The Globe tested three brands of folding bikes - Bike Friday, Dahon, and Strida - finding them neat, but imperfect.

Such bikes are not like Ikea furniture, to be disassembled once in a rare while: They fold and unfold within 30 seconds.

But the bikes aren't cheap. The least expensive tested, the Dahon Vitesse, costs $659.95, and Bike Friday models start at $999.

The bikes also weigh more than 20 pounds each and remain unwieldy when folded. Users can wheel the folded bikes on flat surfaces, though stairs in a crowded subway station would be tough. The folded Strida was by far the easiest to roll around; the other two were hard to guide since they are low to the ground and unbalanced.

Memet Özgören, a service technician at Ace Wheelworks in Somerville, recognizes the necessity of such bikes but dislikes them. He says, "I've seen a few better mousetraps."

He cautions buyers that folding bikes require hard-to-find parts when something breaks, which only add to their cost. They also usually have small wheels, which create a bumpier ride and require more pedaling.

Typically, he notes, such bikes also aren't as comfortable for long distances, in part because they can be hard to fit properly. Yet for Charmaine Ruppolt, 50, a folding bike gives her an easy way to travel with her wheels. She has taken her Bike Friday on a train to New York City for a day trip and commuted more than 30 miles to work. Others stow them on sailboats for excursions onto land, while people who live in tight apartments value their small size.

The bikes are also a joy for those interested in smart design. When folded, magnets unite wheels, and pedals flip inward. The Dahon Vitesse hides a tire pump in its seatpost. And the Strida 5.0, with its striking triangular silhouette, graces design museum shops.

All the bikes serve as good options for someone who truly needs foldability.

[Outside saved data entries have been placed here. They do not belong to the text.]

/-- Issues one waiting command under a free tag, from the end that reaches its hop now. (DEDUCED, log 31) -/
def State.issueOne (s : State) (c : Nat) : State :=
  if !s.active c then s
  else match (s.chain c).freeTag, s.nextCmd c with
    | some t, some w =>
      let x := s.chain c
      let v := { w with ret := s.fromRet c w.hop }
      (s.setChain c { x.setTag t (.busy v) with wait := x.wait.erase w, hostGo := x.hostGo && w.kind != 3 }).sendCmd c t v
    | _, _ => s

/-- Commands that may go and find no free tag wait for one; each is counted once (R189). (DEDUCED, log 31) -/
def State.countWaits (s : State) (c : Nat) : State :=
  let x := s.chain c
  if !s.active c || x.freeTag.isSome then s
  else
    let n := (x.wait.filter (fun w => s.mayGo c w && !w.waited)).length
    (s.incBy (R.LNK_CNT_TAGWAIT c) n).setChain c { x with wait := x.wait.map (fun w => if s.mayGo c w then { w with waited := true } else w) }

/-- Issues what may go; what then waits for a tag is counted. -/
def State.issue (s : State) (c : Nat) : State := ((List.range 8).foldl (fun s _ => s.issueOne c) s).countWaits c

/-- A command joins the stream. -/
def State.enqueue (s : State) (c : Nat) (w : WaitCmd) : State :=
  let x := s.chain c
  (s.setChain c { x with wait := x.wait ++ [w] }).issue c

/-- A maintenance command to a hop index. -/
def State.maintCmd (s : State) (c h opc kind : Nat) (payload : List Byte) : State := s.enqueue c { hop := h, opcode := opc, kind := kind, payload := payload }

/-! Sweep and collection (R188, R240, R242). -/

/-- One COLLECT_SEG for the hops of an end, ascending: HOP the farthest, m the count from it to the nearest (R203, R242). What a node in this
range sends that is not to be collected is not processed. (DEDUCED, log 99) -/
def segCmd (ret : Bool) (hops : List Nat) : List WaitCmd :=
  match hops, hops.getLast? with
  | a :: _, some b => [{ hop := if ret then a else b, opcode := 0x03, ret := ret, payload := leBytes 1 (b - a + 1) }]
  | _, _ => []

/-- The collection commands of a set of hops. -/
def State.collectCmds (s : State) (c : Nat) (hops : List Nat) : List WaitCmd :=
  if s.linkState c = 2 then hops.map (fun h => { hop := h, opcode := 0x02 })
  else segCmd false (hops.filter (fun h => !s.fromRet c h)) ++ segCmd true (hops.filter (fun h => s.fromRet c h))

/-- Hop indexes of the string nodes of a chain, ascending: token slot j is the j-th (R240). -/
def Img.stringHops (i : Img) (c : Nat) : List Nat := (List.range (i.nodes c)).filter (fun h => i.nodeType c h == 2)
/-- Token slot of a hop index, 255 for a block monitor. -/
def Img.slotOf (i : Img) (c h : Nat) : Nat := if i.nodeType c h = 2 then ((i.stringHops c).idxOf h) else 255

/-- No core computes B-tokens: the pair is Split, or is Rejoining before its reload has completed (R28, R436, R438). (DEDUCED, log 33) -/
def State.noB (s : State) : Bool := let m := s.get R.PAIR_STAT_MODE; m == 2 || (m == 3 && !s.pair.reloaded)

/-- One token of a string for a side: the command of the core of that side, or zero where it was not delivered, no core computes it, the backstop
blocks it or the pair is Halted (R28, R241, R429, R436, R442). -/
def State.token (s : State) (n : Nat) (epoch : Word) (sideB : Bool) : Word :=
  if s.pair.blocked || s.get R.PAIR_STAT_MODE == 4 || s.swp.lateTok.getLsbD (b2n sideB) || (sideB && s.noB) then 0#32
  else tokenWord uid64 epoch n sideB (if s.tokenHold n then 0xA5#8 else 0x5A#8)

/-- Token slots 0 to 7 of a chain. -/
def State.tokenSlots (s : State) (c : Nat) (epoch : Word) : List Byte :=
  (List.range 8).flatMap (fun j =>
    match ((s.tab.stringHops c)[j]?).bind (fun h => s.tab.stringAt c h) with
    | some n => leBytes 4 (s.token n epoch false).toNat ++ leBytes 4 (s.token n epoch true).toNat
    | none => leBytes 8 0)

/-- The SWEEP payload of a chain with its token slots (Table LNK-6). -/
def State.sweepPayload (s : State) (c : Nat) (slots : List Byte) : List Byte :=
  leBytes 4 s.swp.epoch.toNat ++ leBytes 2 s.swp.angle
    ++ leBytes 2 (b2n s.tab.schedGate + 2 * b2n s.swp.angleLocked + 4 * b2n (s.linkState c == 2))
    ++ leBytes 4 s.swp.angleFreq.toNat ++ slots

/-- A release of muted nodes takes effect (R194), with its events (R208). -/
def State.sweepUnmute (s : State) (c : Nat) : State :=
  let x := s.chain c
  if !x.unmute then s
  else
    let hops := (List.range (s.tab.nodes c)).filter (fun h => s.hopBit R.LNK_MUTE c h)
    let s1 := (List.range 4).foldl (fun s m => s.put (R.LNK_MUTE c m) 0) (s.setChain c { x with unmute := false })
    forAll hops (fun h s => s.linkEvent c 0x0409 [p1 (h + 1)]) s1

/-- A release of muted nodes takes effect, and a return to RING (R194, R206). -/
def State.sweepStart (s : State) (c : Nat) : State :=
  let s0 := s.sweepUnmute c
  let x := s0.chain c
  if x.toRing then
    let s1 := s0.putAll ([ (R.LNK_STAT_STATE c, 2), (R.LNK_STAT_K_OUT c, s.tab.nodes c), (R.LNK_STAT_K_RET c, 0) ] ++ (List.range 4).map (fun m => (R.LNK_UNRCH c m, 0)))
    (s1.setChain c { x with toRing := false, ringOk := 0, segSweeps := 0 }).linkEvent c 0x0407 [p2 x.segSweeps]
  else s0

The Dahon won our vote for providing a solid commuting bike for a lower cost than the others. But such bikes aren't for everyone, and most people could stick to standard bikes.

Yet those who love them are serious devotees. Owners of Bike Friday models, in fact, are known to form clubs and meet up for trips. And, they say, their wheels spark conversations wherever they go, winning even more converts.

DAHON VITESSE D7HG
Cost: $659.95
Folded size: 12" x 27" x 32"
Weight: 26.2 lbs
Pros: The seven-speed bike looks much like a regular bike and seems sturdy. A smartly designed air pump hides in the seatpost.
Cons: It doesn't roll as smoothly as the Strida when folded, making it awkward to tote around.
The final word: As a less expensive model than the other two, the Dahon offers a better deal while still providing a good bike with more than one gear. It's our choice for the regular commuter who can comfortably carry 26 pounds.

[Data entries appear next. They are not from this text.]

-- ==== Sys2Proof/Machine/CellRec.lean ====
section
/-! DEFINITION. The cell state record (Table STO-7) and what the estimator keeps of a cell beside it. -/

namespace Sys2Proof.Machine

/-! The cell and its record (R292). -/

/-- The place of a cell index: chain, hop index, input. -/
def cellChain (i : Nat) : Nat := i / 3072
def cellHop (i : Nat) : Nat := i % 3072 / 24
def cellIn (i : Nat) : Nat := i % 24
/-- A cell index is assigned (R10). -/
def Img.assigned (i : Img) (cell : Nat) : Bool :=
  i.chainOn (cellChain cell) && decide (cellHop cell < i.nodes (cellChain cell)) && i.nodeType (cellChain cell) (cellHop cell) == 1
def Img.cellProf (i : Img) (cell : Nat) : Nat := i.nodeProfile (cellChain cell) (cellHop cell)
/-- The string of a cell; none carries NO_STRING (R305). -/
def Img.cellStr (i : Img) (cell : Nat) : Option Nat := let n := i.nodeString (cellChain cell) (cellHop cell); if n = 0xFFFF then none else some n

/-- The fields of a state record that the update works on. -/
structure CellRec where
  soc : Word
  va : Word
  vb : Word
  h : Word
  p : List Word
  cap : Word
  scale : Word
  tc : Word
  sg : Word
  z : List Word
  acc : List Word
  resid : Word
  rms : Word
  deriving DecidableEq, Repr

def State.cellRec (s : State) (cell : Nat) : CellRec :=
  let f (o : Nat) : Word := s.cellF cell o
  { soc := f 0, va := f 4, vb := f 8, h := f 12, p := (List.range 10).map (fun k => f (0x10 + 4 * k)), cap := f 0x38, scale := f 0x3C
    tc := f 0x40, sg := f 0x44, z := (List.range 4).map (fun k => f (0x48 + 4 * k)), acc := (List.range 4).map (fun k => f (0x58 + 4 * k))
    resid := f 0x70, rms := f 0x74 }

/-- Every field of a record, the epoch last (R311); a value that is not finite leaves the last valid one (R302). -/
def State.writeCell (s : State) (cell : Nat) (r : CellRec) (epoch flags : Nat) : State :=
  let ws := [(0, r.soc), (4, r.va), (8, r.vb), (12, r.h), (0x38, r.cap), (0x3C, r.scale), (0x40, r.tc), (0x44, r.sg), (0x70, r.resid), (0x74, r.rms)]
    ++ (List.range 10).map (fun k => (0x10 + 4 * k, nth 0#32 r.p k))
    ++ (List.range 4).map (fun k => (0x48 + 4 * k, nth 0#32 r.z k)) ++ (List.range 4).map (fun k => (0x58 + 4 * k, nth 0#32 r.acc k))
  let s1 := forAll ws (fun w s => s.setCellF cell w.1 w.2) s
  (s1.stoPut (cellOff cell 0x6C) 4 flags).stoPut (cellOff cell 0x68) 4 epoch

/-- A cell's own estimator state. -/
def blankCell (_ : Nat) : CellX := {}
def State.cell (s : State) (i : Nat) : CellX := Sparse.get blankCell s.est.cells i
def State.setCell (s : State) (i : Nat) (x : CellX) : State := { s with est := { s.est with cells := Sparse.set blankCell s.est.cells i x } }

def sq (a : Word) : Word := Fp.mul a a
/-- The covariance of a cell without state. -/
def diagP (sigma sv0 : Word) : List Word := [sq sigma, 0#32, 0#32, 0#32, sq sv0, 0#32, 0#32, sq sv0, 0#32, fr 1 4]

/-- The flags word of a cell's record at a cullet age (Table STO-7). -/
def Img.cellWord (i : Img) (cell age : Nat) : Nat :=
  let str := i.cellStr cell
  i.cellProf cell % 16 + 16 * str.getD 0 + 8192 * age + 2 ^ 21 + (if str.isNone then 2 ^ 22 else 0)

/-- The record of a cell without state: no temperature known. (DEDUCED, log 52) -/
def bareCell : CellRec :=
  { soc := 0#32, va := 0#32, vb := 0#32, h := 0#32, p := List.replicate 10 0#32, cap := 0#32, scale := 0#32, tc := 0#32,
    sg := fr 100 1, z := List.replicate 4 0#32, acc := List.replicate 4 0#32, resid := 0#32, rms := 0#32 }

/-- Cullet age of a cell's point in the last closed epoch. -/
def State.cellAge (s : State) (cell : Nat) : Nat :=
  bitsOf (s.smp (s.lastSet (regionOf (cellChain cell))) (pointOf (cellChain cell) (cellHop cell) (cellIn cell) % 32768)).toNat 40 8

/-- A cell is without state, as after a failed restore (R307, R325). -/
def State.bareStart (s : State) (cell : Nat) : State :=
  (s.writeCell cell bareCell 0 (s.tab.cellWord cell (s.cellAge cell))).setCell cell { s.cell cell with
    init := false, gated := 0, skipGate := false, tUsed := false, winStart := none, z2 := false, z4 := false, since2 := 255 }

end Sys2Proof.Machine
end

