/-- A node's answer to the command of a ring (R512, R513); one that comes while the ring is paused is lost to it. (DEDUCED, log 80) -/
def State.nodeAnswer (s : State) (c h opc : Nat) (payload : List Byte) : State :=
  match (List.range 64).find? (fun n => match (s.ring_ n).node with | some x => x.chain == c && x.hop == h && x.opcode == opc | none => false) with
  | none => s
  | some n =>
    match (s.ring_ n).node with
    | none => s
    | some x =>
      if !s.ringReady n 1 then s
      else
        let st := (nth 0#8 payload 0).toNat
        let f : List (Nat × List Byte) :=
          if opc = 0x40 then (0x0C, leBytes 1 st) :: (if st = 0 then [(0x10, slice 0#8 payload 3 (2 * x.count))] else [])
          else [(0x0C, leBytes 1 st), (0x0E, slice 0#8 payload 1 2)]
        (s.setRing n { s.ring_ n with node := none }).returnEntry n (if st = 0 then 0 else 6) x.ctl f

/-- TIME_ANCHOR (R514, R546). -/
def timeAnchor (n : Nat) (ctl : Word) (utc : BitVec 64) (nanos : Word) (quality : BitVec 8) (s : State) : State :=
  if !s.cmdReady n || opOf ctl ≠ 0x20 then s
  else (s.anchor (utc.setWidth 40) nanos quality).returnEntry n 0 ctl [(0x18, leBytes 8 s.now)]
def execTimeAnchor (ring : Fin 64) (ctl : Word) (utc : BitVec 64) (nanos : Word) (quality : BitVec 8) (s : State) : Host.Outcome State Fault Refusal :=
  finish s (whenOn s (timeAnchor ring.val ctl utc nanos quality))

/-! Publication (R515 to R520). -/

/-- Regions of the mask. -/
def State.pubRegions (s : State) : List Nat := (List.range 8).filter (fun r => (s.get R.HOST_PUB_STAT_FLAGS).testBit (8 + r))
/-- PUB_SIZE (R516). -/
def State.pubSize (s : State) : Nat :=
  let f := s.get R.HOST_PUB_STAT_FLAGS
  let m := s.pubRegions.length
  (if f.testBit 0 then m * 262144 else 0) + (if f.testBit 1 then m * 393216 else 0) + (if f.testBit 2 then 131072 else 0)

/-- The points of a region, from the set of the last closed epoch; cullet where the region is excluded (R36). -/
def State.pubPoints (s : State) (r : Nat) : List Byte :=
  let out := s.getB (R.IMG_REGION_EXCLUDED r)
  (List.range 32768).flatMap (fun l =>
    let w := s.smp (s.lastSet r) l
    leBytes 8 (if out && s.tab.populated (r * 32768 + l) then (asCullet w).toNat else w.toNat))

/-- A cell's summary as epoch `n` publishes it (R315); with bit 0 clear in an excluded region (R36). -/
def State.pubCell (s : State) (cell : Nat) (n : Word) : List Byte :=
  if !s.tab.assigned cell then List.replicate 16 0#8
  else
    let x := s.cell cell
    let b := slice 0#8 x.summary 0 16
    if x.upd = some n && !s.getB (R.IMG_REGION_EXCLUDED (cell / 24576)) then b else setNth b 0x0D (nth 0#8 b 0x0D &&& 0xFE#8)

/-- A string record: the intake's fields from the copy of the close, the pair's as step 8 left them, the others as they are (R517). -/
def State.pubString (s : State) (m : Nat) : List Byte :=
  (List.range 32).flatMap (fun k =>
    let o := strOff m (8 * k)
    let live := (s.sto64 o).toNat
    let kept := (Sparse.get zeroWord s.host.pub.strings (o / 8)).toNat
    let after := (Sparse.get zeroWord s.host.pub.tokens (o / 8)).toNat
    leBytes 8 (if k < 5 then kept else if k = 5 then setBits live 0 32 kept
      else if k = 18 then setBits after 0 32 kept else if k = 19 then setBits live 0 32 after else live))

/-- The three streams in the buffer's order (Table HOST-6). -/
def State.pubBuffer (s : State) : List Byte :=
  let f := s.get R.HOST_PUB_STAT_FLAGS
  (if f.testBit 0 then s.pubRegions.flatMap s.pubPoints else [])
    ++ (if f.testBit 1 then s.pubRegions.flatMap (fun r => (List.range 24576).flatMap (fun j => s.pubCell (r * 24576 + j) s.host.pub.epoch)) else [])
    ++ (if f.testBit 2 then (List.range 512).flatMap s.pubString else [])

def State.setPub (s : State) (x : PubX) : State := { s with host := { s.host with pub := x } }

/-- After the last publication before sleep its ring stops as well (Table PWR-5, step 1). -/
def State.pubLast (s : State) : State :=
  let k := s.get R.HOST_PUB_STAT_RING
  if s.pwr.lastPub && s.ringType k == 2 && s.get (R.RING_STAT_STATE k) == 1 then s.put (R.RING_STAT_STATE k) 2 else s

/-- The entry of a publication is written back (Table HOST-7). -/
def State.pubReturn (s : State) (status bytes us : Nat) : State :=
  let x := s.host.pub
  let b := leBytes 4 x.epoch.toNat ++ leBytes 8 x.addr.toNat ++ leBytes 4 x.len.toNat ++ leBytes 4 bytes ++ leBytes 2 (s.get R.HOST_PUB_STAT_FLAGS) ++ leBytes 1 x.safety
    ++ leBytes 1 x.flags ++ leBytes 2 x.angle ++ leBytes 2 0 ++ leBytes 4 x.cycle.toNat ++ leBytes 4 x.freq.toNat ++ leBytes 4 x.cullet ++ leBytes 4 x.time
    ++ leBytes 4 s.sop.epoch.toNat ++ leBytes 4 us ++ leBytes 8 0
  ((s.putB R.HOST_PUB_STAT_ACTIVE false).returnEntry (s.get R.HOST_PUB_STAT_RING) status x.ctl [(4, b)]).pubLast

/-- A complete publication's descriptor (R39, R169). -/
def State.pubFinish (s : State) (us : Nat) : State := (s.pubReturn 0 s.pubSize us).put R.HOST_PUB_LAST s.host.pub.epoch.toNat

/-- A publication is aborted (R519). -/
def State.pubAbort (s : State) (bytes us : Nat) : State :=
  if !s.getB R.HOST_PUB_STAT_ACTIVE then s
  else ((s.pubReturn 1 bytes us).inc R.HOST_PUB_ABORTED).report 0x1005 chip [p2 s.host.pub.epoch.toNat, pn 4 bytes]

BIKE FRIDAY "TIKIT" MODEL T
Cost: $999
Folded size: 16" x 24" x 35"
Weight: 24.5 lbs for a medium bike
Pros: The basic Tikit features eight gears and a built-in bell and offers a comfortable ride. Bike Friday offers off-the-shelf bikes or customized bikes costing significantly more. Owners are a devoted bunch who form riding clubs nationwide.
Cons: Bike Friday's entry-level bike costs $999, a hefty investment. It also cants to the side when rolled in folded position, making it harder to control than the folded Strida.
The final word: A good option for a serious rider looking to log miles who wants the flexibility of a folding bike.

STRIDA 5.0
Cost: $800
Folded size: 45" x 20" x 9"
Weight:22 lbs
Pros: The stylish triangle frame earns it a place in museum gift shops. Instead of a metal chain, it has a Kevlar greaseless belt drive, which is kind to commuters' work clothes. It features a built-in bell and ingenious-but-simple loops on the brake handles that allow the rider to lock the wheels for carrying. It also folds up long and tall, making it easy to roll. A small wrench tucks under the seat for easy adjustments.
Cons: The bike offers just one speed. The steering takes some getting used to because the 16-inch front wheel on the triangle frame pivots differently than on a regular bike.
The final word: The sleek, unconventional design offers more for the style conscious than the serious rider who seeks multiple gears. But it's a great option for the city dweller who doesn't plan on long distances.